Legged robots make up an excellent alternative to wheeled robots for bringing automation in unstructured environments; their locomotion system allows for using discrete footholds to traverse uneven deformable terrain with extreme discontinuities and slopes, and for interacting effectively with the environment by properly adapting their impedance. Researchers have been struggling for more than 50 years to understand and mimic animal capabilities in terms of agility, energy efficiency, speed, and perception, and to build robots for real-world applications. Despite recent impressive forward leaps, numerous problems remain open and hinder the application of research results to practice. In this research program, we focus on fundamental research objectives that will allow bringing agile quadruped robots with inspection and manipulation capabilities into the precision agriculture (PA) domain. Driven by the need for increased quantity and quality of agricultural products, our main goal is to provide autonomous trained field assistants to take over significant agricultural tasks. ARGOS, a quadruped robot with a multifunctional manipulator, will be designed and built to move with agility between plant-rows, approach selected plants, monitor their condition, and transmit useful data to a central server. The system will be tested to perform autonomous locomotion over deformable/ discontinuous terrain, plant/fruit identification and monitoring. This research program includes analytical, simulation and experimental thrusts, and builds on our previous experience in designing, building, and controlling legged robots. Significant impacts on science, society and economy are foreseen. From a scientific perspective, significant progress in a number of fundamental research objectives will be achieved, including the design, actuation, control, motion planning, perception, manipulation, and power management. From a societal perspective, the benefits include the increased quantity/quality of agricultural products demanded, and the assistance to farmers in tedious, and dangerous tasks. From an economical perspective, robotized PA can decrease today’s huge labour demands, and increase productivity.

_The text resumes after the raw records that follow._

/-- A completion keeps the laws when the DONE that it owes has a free entry. -/
theorem completeExpansion_held {s : State} {load : Load} {rest : List Load} (hq : s.expander.queue = load :: rest)
    (hroom : load.notify = true → s.upstreamRoom = true) (hs : LinkHeld s) : LinkHeld s.completeExpansion := by
  obtain ⟨hqueue, hloads, hsyncs, hrest⟩ := hs.bounded
  obtain ⟨hexpanding, hnodup, hnamed⟩ := hs.expansion
  rw [hq] at hloads
  rw [hq, List.map_cons] at hexpanding hnodup hnamed
  obtain ⟨hgone, hnodup⟩ := List.nodup_cons.mp hnodup
  rw [completeExpansion_eq hq]
  refine ⟨⟨?_, Nat.le_of_succ_le hloads, ?_, hrest⟩, hs.status, hs.mark, ⟨fun i => ?_, hnodup, fun e he i hi => ?_⟩,
    fun hf => Bool.noConfusion hf⟩
  · show (s.tx.queue ++ loadAnswer load).length ≤ Config.upstreamCapacity
    unfold loadAnswer
    rw [List.length_append]
    split
    · next hn => exact of_decide_eq_true (hroom hn)
    · exact hqueue
  · show (markDue load.slot s.interp.syncs).length ≤ _
    rw [markDue_length]
    exact hsyncs
  · show (s.setTable load.slot _).grads[i].table = .expanding ↔ i ∈ rest.map Load.slot
    rw [State.setTable_get]
    split
    · next hi =>
      subst hi
      exact iff_of_false Table.noConfusion hgone
    · next hi => exact (hexpanding i).trans ⟨fun hm => (List.mem_cons.mp hm).resolve_left hi, List.mem_cons_of_mem _⟩
  · obtain ⟨hother, hold⟩ := markDue_named he hi
    exact (List.mem_cons.mp (hnamed e hold i hi)).resolve_left hother

/-! ## Due SYNC answers -/

theorem dropDue_length_le (n : Nat) (es : List SyncEntry) : (dropDue n es).length ≤ es.length := by
  induction es generalizing n with
  | nil => rw [dropDue_nil]
  | cons e es ih =>
    cases n with
    | zero => exact Nat.le_refl _
    | succ n =>
      rw [dropDue_succ]
      split
      · exact Nat.le_succ_of_le (ih n)
      · exact Nat.succ_le_succ (ih (n + 1))

theorem placeDueSyncs_held {s : State} (hs : LinkHeld s) : LinkHeld s.placeDueSyncs := by
  obtain ⟨hqueue, hloads, hsyncs, hrest⟩ := hs.bounded
  obtain ⟨hexpanding, hnodup, hnamed⟩ := hs.expansion
  exact ⟨⟨State.placeDueSyncs_length s hqueue, hloads, Nat.le_trans (dropDue_length_le _ _) hsyncs, hrest⟩, hs.status,
    hs.mark, ⟨hexpanding, hnodup, fun e he => hnamed e (dropDue_subset _ _ e he)⟩, hs.loaded⟩

theorem placeDueSyncs_full {s : State} (h : s.QueueFull) : s.placeDueSyncs.QueueFull := h.append rfl

/-- A SYNC answer that is due stays behind only at a full queue (R162, R174). -/
theorem placeDueSyncs_settles {s : State} (hdue : s.placeDueSyncs.SyncDue) : s.placeDueSyncs.QueueFull := by
  obtain ⟨e, he, hload⟩ := hdue
  have hleft : e ∈ (s.placeDueSyncs.interp.syncs).filter SyncEntry.due :=
    List.mem_filter.mpr ⟨he, decide_eq_true hload⟩
  unfold State.placeDueSyncs at hleft
  rw [State.setInterp_interp, dropDue_due] at hleft
  have hpos := List.length_pos_of_mem hleft
  show _ ≤ (s.tx.queue ++ _).length
  rw [List.length_drop, List.length_take] at hpos
  rw [List.length_append, List.length_map, List.length_take]
  omega

/-- The computation of an expansion has finished: it completes, or waits at a full queue (R32). -/
theorem finishExpansion_keeps {s : State} (hs : LinkLaws s) : LinkLaws s.finishExpansion := by
  unfold State.finishExpansion
  split
  · exact hs
  next load rest hq =>
  split
  · next hwait =>
    rw [Bool.and_eq_true, Bool.not_eq_true'] at hwait
    have hfull : s.QueueFull := queueFull_of_not_room (Bool.eq_false_iff.mp hwait.2)
    exact LinkHeld.laws ⟨hs.held.bounded, hs.held.status, hs.held.mark, hs.held.expansion, fun _ => by
      rw [State.setExpander_expander, hq]; exact List.cons_ne_nil _ _⟩ hs id (fun _ => .inr hfull) .inl .inl
  · next hgo =>
    have hroom : load.notify = true → s.upstreamRoom = true := by
      intro hn
      rw [hn] at hgo
      simpa using hgo
    have hcompleted := completeExpansion_held hq hroom hs.held
    have hfull : s.QueueFull → s.completeExpansion.QueueFull := fun h => by
      rw [completeExpansion_eq hq]
      exact h.append rfl
    refine (placeDueSyncs_held hcompleted).laws hs (placeDueSyncs_full ∘ hfull) (fun hf => ?_)
      (fun hd => .inr (placeDueSyncs_settles hd)) fun hi => .inl ?_
    · rw [State.placeDueSyncs_expander, completeExpansion_eq hq] at hf
      cases hf
    · rw [completeExpansion_eq hq] at hi
      exact hi

/-! ## Claims on a freed entry, and the Transmitter's choice -/

theorem claimExpansion_held {s : State} (hs : LinkHeld s) : LinkHeld s.claimExpansion := by
  unfold State.claimExpansion
  split
  · next hc =>
    rw [Bool.and_eq_true] at hc
    obtain ⟨load, rest, hq⟩ := List.exists_cons_of_ne_nil (hs.loaded hc.1)
    exact completeExpansion_held hq (fun _ => hc.2) hs
  · exact hs

/-- A completion stays behind only at a full queue (R32). -/
theorem claimExpansion_settles {s : State} (hs : LinkHeld s) (hf : s.claimExpansion.expander.finished = true) :
    s.claimExpansion.QueueFull := by
  unfold State.claimExpansion at hf ⊢
  split at hf
  · next hc =>
    rw [Bool.and_eq_true] at hc
    obtain ⟨load, rest, hq⟩ := List.exists_cons_of_ne_nil (hs.loaded hc.1)
    rw [completeExpansion_eq hq] at hf
    cases hf
  · next hc =>
    rw [if_neg hc]
    rw [hf, Bool.true_and] at hc
    exact queueFull_of_not_room hc

theorem placeReadback_held {s : State} (rb : Readback) (hr : s.upstreamRoom = true) (hs : LinkHeld s) :
    LinkHeld (s.placeReadback rb) := setInterpState_held _ (place_held _ hr hs)

theorem afterFrame_holds_nothing (rb : Readback) : ¬ rb.afterFrame.holdsFrame := by
  unfold Readback.afterFrame
  split
  · exact streaming_holds_nothing _
  · exact free_holds_nothing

“i-MARINE” aims at developing and applying computational and experimental tools for introducing smart components in the propulsion system of commercial passenger and cargo vessels. The vision of “i-MARINE” is the research and development of the required technology for transforming a conventional propulsion shaft arrangement, presently characterized by sub-optimal performance, low adaptivity to operational/weather conditions and aging, and lack of fail-safe mechanisms, into an intelligent, controllable and adaptive system, capable of sensing component status, controlling system performance and reacting in the case of critical behavior. A critical failure in the shafting system leads inevitably to a runaway situation, with enormous cost and substantial risk of life and property at sea. “i-MARINE” will enable vessels to avoid large-scale damages and to sustain small scale damages in bearings by appropriately adjusting the shafting system. The innovation lies in putting the design focus on the actual operational profile of the shafting system, and on introducing cutting-edge technology tools, in terms of (a) advanced numerical simulation methods for modeling the behavior of the ship hull, the propulsion shaft and the bearings, (b) intelligent sensors, data acquisition and data processing for determining the present condition of the system components, and (c) adaptive control techniques to adjust operational parameters of the system for optimal response. The goals of “i-MARINE” will be achieved in a holistic manner, by studying the whole propulsion train, from the main engine to the vessel propeller, taking into consideration the different conditions throughout the vessel’s life. Implementation of the project’s results in marine propulsion systems is expected to have a significant impact on the economic and environmental efficiency of vessel, by minimizing power losses, fuel consumption and exhaust gas emissions and substantially increase reliability, decrease failure rates and the corresponding costs, and improve performance, in comparison to conventional designs.